- _Supplied information_

Start of Block

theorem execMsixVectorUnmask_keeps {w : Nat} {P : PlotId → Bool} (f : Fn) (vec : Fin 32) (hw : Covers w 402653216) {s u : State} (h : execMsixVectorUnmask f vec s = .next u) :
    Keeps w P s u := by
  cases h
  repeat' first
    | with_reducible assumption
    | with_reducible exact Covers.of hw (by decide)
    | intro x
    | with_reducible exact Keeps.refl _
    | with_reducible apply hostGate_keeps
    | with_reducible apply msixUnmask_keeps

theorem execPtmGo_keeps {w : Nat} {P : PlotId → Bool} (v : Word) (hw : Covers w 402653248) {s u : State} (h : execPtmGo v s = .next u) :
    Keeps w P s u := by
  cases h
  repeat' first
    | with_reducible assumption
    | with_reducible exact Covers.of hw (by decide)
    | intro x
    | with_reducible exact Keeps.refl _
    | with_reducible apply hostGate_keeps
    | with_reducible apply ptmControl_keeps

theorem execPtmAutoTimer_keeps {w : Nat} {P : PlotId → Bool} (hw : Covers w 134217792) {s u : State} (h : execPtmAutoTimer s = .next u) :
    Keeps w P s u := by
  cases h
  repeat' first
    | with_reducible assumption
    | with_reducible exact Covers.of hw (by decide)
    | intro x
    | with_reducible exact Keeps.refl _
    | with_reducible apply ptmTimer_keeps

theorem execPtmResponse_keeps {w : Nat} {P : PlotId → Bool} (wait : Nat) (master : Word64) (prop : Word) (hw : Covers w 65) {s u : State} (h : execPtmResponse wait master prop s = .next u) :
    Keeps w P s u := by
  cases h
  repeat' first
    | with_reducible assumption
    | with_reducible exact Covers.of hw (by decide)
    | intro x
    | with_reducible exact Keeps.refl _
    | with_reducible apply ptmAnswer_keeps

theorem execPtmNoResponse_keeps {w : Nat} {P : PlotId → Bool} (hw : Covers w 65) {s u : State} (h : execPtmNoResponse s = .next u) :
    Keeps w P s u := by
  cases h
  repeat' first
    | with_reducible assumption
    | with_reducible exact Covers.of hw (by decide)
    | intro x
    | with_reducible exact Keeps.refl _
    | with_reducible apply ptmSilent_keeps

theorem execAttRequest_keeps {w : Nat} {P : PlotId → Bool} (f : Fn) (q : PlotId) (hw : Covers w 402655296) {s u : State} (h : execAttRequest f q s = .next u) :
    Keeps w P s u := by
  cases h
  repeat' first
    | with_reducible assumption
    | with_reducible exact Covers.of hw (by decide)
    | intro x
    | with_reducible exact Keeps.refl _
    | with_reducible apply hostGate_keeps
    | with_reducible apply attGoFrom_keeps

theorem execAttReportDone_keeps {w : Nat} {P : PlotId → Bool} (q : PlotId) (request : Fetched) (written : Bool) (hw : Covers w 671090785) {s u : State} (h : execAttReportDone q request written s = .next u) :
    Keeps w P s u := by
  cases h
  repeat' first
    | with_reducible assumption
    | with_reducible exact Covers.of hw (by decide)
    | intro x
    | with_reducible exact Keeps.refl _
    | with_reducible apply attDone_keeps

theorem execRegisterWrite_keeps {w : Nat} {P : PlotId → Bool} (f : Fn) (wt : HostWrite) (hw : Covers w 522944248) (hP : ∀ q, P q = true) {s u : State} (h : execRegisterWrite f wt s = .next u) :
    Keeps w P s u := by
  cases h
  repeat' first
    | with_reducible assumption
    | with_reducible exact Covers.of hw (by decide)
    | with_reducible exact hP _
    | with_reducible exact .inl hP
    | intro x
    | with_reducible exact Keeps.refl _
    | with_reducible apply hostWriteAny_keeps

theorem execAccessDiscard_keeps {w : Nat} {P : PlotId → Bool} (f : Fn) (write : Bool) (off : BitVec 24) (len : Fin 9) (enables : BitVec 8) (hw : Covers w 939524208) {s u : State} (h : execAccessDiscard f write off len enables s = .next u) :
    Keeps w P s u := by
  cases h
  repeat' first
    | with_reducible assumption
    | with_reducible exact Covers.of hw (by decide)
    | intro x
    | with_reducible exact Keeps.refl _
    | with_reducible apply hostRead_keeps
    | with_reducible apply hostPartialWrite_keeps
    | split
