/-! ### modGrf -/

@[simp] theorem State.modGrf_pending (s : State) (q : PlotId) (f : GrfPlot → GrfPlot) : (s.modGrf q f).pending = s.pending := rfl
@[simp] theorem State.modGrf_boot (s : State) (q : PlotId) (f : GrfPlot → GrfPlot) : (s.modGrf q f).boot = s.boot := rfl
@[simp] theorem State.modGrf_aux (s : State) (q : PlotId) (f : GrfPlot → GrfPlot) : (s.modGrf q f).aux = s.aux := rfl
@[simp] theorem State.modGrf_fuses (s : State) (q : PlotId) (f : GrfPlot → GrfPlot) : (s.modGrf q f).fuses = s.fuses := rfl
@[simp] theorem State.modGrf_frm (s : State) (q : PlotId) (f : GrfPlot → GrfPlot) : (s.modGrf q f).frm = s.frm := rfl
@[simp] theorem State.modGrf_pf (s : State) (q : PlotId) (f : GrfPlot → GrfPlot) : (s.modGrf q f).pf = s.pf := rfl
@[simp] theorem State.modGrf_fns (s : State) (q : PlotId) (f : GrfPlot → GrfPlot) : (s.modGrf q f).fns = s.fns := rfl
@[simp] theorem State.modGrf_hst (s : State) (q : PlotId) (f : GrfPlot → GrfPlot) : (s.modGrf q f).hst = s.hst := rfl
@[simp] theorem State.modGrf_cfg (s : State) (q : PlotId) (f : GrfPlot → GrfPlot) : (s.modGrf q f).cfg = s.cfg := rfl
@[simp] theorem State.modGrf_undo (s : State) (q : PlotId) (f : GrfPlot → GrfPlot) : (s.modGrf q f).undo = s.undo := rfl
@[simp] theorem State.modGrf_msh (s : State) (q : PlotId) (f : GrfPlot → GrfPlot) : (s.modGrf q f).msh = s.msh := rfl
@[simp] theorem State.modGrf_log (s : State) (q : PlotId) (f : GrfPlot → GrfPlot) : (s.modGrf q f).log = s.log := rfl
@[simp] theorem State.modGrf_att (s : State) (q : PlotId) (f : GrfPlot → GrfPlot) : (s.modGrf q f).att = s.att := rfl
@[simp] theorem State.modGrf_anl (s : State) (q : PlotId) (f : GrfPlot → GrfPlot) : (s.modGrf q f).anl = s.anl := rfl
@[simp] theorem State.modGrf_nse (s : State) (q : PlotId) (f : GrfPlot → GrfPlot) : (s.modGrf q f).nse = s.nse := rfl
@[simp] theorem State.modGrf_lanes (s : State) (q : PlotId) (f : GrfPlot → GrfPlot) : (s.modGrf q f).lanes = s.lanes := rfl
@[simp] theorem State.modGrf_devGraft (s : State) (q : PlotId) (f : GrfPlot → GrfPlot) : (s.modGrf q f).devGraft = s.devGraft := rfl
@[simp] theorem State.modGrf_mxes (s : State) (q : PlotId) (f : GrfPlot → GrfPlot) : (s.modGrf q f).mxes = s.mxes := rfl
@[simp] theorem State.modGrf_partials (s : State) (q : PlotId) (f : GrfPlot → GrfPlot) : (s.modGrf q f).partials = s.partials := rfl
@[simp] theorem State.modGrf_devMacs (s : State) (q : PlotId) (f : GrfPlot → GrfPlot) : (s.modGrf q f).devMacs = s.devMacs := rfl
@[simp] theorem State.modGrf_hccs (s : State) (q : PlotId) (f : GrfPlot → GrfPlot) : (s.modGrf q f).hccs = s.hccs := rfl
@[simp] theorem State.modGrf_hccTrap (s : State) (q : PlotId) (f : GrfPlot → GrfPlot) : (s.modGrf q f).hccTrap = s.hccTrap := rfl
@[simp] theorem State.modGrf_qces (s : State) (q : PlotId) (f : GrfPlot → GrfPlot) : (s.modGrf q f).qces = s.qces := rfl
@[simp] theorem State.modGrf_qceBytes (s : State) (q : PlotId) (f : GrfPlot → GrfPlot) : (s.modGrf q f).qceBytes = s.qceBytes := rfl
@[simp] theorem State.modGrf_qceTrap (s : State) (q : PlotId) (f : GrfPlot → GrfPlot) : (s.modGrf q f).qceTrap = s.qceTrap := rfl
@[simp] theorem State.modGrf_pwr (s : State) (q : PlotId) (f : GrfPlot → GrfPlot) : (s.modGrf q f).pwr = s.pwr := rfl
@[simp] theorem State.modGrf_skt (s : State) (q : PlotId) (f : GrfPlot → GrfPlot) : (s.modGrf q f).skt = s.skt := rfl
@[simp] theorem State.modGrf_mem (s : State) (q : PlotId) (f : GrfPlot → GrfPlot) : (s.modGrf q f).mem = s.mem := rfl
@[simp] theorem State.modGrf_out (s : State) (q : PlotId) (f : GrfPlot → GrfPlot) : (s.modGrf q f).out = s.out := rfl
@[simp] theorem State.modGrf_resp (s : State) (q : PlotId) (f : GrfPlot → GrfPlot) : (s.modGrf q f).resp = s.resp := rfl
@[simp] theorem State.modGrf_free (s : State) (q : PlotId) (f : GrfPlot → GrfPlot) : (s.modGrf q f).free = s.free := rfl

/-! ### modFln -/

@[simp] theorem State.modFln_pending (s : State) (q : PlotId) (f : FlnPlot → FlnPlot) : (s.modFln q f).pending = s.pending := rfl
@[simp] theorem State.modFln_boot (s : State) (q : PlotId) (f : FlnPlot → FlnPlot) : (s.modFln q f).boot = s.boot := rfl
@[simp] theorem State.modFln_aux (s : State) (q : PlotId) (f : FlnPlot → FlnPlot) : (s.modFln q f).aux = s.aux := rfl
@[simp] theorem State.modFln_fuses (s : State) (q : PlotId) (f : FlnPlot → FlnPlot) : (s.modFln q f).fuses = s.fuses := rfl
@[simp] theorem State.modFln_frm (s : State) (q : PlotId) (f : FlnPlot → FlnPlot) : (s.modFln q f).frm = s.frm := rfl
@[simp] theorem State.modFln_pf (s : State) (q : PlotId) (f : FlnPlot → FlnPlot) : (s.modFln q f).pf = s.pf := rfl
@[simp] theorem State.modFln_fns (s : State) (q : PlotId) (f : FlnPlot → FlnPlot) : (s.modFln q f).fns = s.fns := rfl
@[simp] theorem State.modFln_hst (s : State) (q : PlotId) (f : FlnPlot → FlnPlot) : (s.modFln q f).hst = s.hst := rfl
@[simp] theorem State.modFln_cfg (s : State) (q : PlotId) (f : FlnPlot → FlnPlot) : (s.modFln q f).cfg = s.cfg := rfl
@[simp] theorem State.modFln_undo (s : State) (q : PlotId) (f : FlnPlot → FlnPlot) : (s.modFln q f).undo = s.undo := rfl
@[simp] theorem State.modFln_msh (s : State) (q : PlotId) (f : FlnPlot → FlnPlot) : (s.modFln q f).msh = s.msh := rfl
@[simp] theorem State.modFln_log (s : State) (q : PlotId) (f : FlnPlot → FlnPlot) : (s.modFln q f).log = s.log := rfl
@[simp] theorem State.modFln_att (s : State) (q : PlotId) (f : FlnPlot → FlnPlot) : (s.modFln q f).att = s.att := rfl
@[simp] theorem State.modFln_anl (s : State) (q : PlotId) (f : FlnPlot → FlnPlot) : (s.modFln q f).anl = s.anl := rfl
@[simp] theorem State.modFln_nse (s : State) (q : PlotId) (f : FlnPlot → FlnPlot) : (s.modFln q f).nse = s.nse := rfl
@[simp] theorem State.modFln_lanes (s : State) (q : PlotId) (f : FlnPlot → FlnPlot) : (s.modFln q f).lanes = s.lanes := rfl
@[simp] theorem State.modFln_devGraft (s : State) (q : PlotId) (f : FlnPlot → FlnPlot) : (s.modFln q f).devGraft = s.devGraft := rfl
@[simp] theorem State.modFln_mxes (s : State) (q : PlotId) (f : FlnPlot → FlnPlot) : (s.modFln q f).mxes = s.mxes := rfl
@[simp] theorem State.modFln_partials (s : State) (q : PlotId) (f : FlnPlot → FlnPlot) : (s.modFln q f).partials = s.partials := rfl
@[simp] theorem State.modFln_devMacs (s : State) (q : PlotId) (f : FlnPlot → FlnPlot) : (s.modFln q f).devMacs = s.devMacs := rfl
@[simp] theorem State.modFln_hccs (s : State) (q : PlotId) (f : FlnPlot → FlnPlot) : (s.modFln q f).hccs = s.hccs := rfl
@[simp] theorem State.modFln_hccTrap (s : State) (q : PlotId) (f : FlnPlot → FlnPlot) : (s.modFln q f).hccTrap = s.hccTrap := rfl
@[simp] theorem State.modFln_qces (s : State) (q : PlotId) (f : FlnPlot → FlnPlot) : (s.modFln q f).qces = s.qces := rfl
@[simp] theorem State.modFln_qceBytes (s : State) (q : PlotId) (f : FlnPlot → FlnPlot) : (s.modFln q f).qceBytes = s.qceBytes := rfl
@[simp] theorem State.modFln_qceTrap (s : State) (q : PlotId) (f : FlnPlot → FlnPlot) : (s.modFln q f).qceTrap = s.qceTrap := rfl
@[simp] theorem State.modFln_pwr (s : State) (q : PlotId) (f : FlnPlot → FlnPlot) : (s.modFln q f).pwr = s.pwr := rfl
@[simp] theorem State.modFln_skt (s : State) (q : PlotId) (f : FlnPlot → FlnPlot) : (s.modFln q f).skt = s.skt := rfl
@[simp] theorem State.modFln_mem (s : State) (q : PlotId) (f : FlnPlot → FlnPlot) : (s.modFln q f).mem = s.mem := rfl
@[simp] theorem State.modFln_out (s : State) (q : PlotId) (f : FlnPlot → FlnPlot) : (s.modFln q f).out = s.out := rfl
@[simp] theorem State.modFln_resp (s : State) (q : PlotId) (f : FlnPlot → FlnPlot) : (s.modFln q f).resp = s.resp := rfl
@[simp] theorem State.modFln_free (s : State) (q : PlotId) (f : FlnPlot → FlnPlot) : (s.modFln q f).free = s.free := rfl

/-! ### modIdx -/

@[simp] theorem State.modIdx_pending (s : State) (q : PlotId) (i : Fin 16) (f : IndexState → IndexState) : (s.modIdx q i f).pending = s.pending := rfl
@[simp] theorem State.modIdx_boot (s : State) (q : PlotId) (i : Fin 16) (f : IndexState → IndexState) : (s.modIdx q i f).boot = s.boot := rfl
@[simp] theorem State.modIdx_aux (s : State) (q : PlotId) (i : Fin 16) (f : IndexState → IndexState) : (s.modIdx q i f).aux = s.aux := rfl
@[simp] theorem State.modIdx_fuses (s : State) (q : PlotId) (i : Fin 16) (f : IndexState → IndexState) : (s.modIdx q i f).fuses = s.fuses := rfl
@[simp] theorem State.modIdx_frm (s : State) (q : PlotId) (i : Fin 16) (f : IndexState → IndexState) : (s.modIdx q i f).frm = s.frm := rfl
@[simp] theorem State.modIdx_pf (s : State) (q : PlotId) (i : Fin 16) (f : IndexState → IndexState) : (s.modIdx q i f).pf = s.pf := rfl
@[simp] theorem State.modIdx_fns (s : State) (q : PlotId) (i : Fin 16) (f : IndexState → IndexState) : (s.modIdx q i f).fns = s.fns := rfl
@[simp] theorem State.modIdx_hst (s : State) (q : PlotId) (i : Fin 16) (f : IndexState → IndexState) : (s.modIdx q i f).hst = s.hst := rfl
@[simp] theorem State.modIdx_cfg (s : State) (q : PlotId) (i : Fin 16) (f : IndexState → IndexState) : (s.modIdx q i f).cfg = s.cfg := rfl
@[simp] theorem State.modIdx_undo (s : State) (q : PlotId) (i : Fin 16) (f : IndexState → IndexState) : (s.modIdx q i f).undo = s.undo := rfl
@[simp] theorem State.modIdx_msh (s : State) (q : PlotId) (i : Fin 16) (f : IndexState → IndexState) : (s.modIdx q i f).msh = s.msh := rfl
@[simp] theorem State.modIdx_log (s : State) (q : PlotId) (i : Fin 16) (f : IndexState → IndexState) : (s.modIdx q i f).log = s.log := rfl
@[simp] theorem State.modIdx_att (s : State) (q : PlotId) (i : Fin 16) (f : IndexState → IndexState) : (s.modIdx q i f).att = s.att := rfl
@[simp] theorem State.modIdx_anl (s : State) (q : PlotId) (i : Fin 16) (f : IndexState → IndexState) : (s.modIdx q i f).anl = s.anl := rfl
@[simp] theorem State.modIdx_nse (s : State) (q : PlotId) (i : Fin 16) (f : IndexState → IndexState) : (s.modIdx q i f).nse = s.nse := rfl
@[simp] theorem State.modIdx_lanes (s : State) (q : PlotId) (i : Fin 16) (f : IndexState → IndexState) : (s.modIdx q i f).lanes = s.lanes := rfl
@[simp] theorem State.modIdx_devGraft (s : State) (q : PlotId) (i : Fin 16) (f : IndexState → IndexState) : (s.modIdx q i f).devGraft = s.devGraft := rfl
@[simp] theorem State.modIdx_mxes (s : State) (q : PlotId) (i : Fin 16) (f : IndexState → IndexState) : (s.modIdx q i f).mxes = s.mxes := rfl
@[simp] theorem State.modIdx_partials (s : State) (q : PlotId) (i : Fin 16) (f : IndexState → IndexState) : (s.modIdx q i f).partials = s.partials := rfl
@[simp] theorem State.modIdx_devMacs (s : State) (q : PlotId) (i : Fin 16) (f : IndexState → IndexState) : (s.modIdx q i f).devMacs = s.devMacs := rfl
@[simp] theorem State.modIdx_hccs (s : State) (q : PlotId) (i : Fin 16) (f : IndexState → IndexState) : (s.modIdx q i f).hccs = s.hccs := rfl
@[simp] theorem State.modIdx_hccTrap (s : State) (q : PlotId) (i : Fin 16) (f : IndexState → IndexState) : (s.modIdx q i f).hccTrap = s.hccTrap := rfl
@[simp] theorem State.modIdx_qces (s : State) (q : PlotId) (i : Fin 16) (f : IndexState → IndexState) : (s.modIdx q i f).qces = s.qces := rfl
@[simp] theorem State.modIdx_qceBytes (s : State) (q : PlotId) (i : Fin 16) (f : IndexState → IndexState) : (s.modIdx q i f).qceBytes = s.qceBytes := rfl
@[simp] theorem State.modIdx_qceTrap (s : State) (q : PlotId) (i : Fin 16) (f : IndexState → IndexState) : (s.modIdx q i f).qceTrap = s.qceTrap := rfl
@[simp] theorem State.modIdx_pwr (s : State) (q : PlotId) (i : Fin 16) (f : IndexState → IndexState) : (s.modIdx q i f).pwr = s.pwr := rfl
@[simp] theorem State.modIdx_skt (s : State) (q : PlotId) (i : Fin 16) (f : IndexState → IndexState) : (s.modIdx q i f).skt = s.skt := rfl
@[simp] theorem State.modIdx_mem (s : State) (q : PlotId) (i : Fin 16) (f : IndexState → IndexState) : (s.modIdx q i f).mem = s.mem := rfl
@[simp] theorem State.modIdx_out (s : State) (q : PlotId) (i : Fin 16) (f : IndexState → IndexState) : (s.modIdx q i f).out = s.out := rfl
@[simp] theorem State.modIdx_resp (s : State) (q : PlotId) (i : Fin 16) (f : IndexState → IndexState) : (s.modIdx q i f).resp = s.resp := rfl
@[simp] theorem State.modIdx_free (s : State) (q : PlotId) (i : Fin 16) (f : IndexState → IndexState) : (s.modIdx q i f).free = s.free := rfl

End of Block

- _Task statement_
Go through the data above and find the lines with the word "free". Copy each of those lines.

- _Task result_
@[simp] theorem State.modGrf_free (s : State) (q : PlotId) (f : GrfPlot → GrfPlot) : (s.modGrf q f).free = s.free := rfl
@[simp] theorem State.modFln_free (s : State) (q : PlotId) (f : FlnPlot → FlnPlot) : (s.modFln q f).free = s.free := rfl
@[simp] theorem State.modIdx_free (s : State) (q : PlotId) (i : Fin 16) (f : IndexState → IndexState) : (s.modIdx q i f).free = s.free := rfl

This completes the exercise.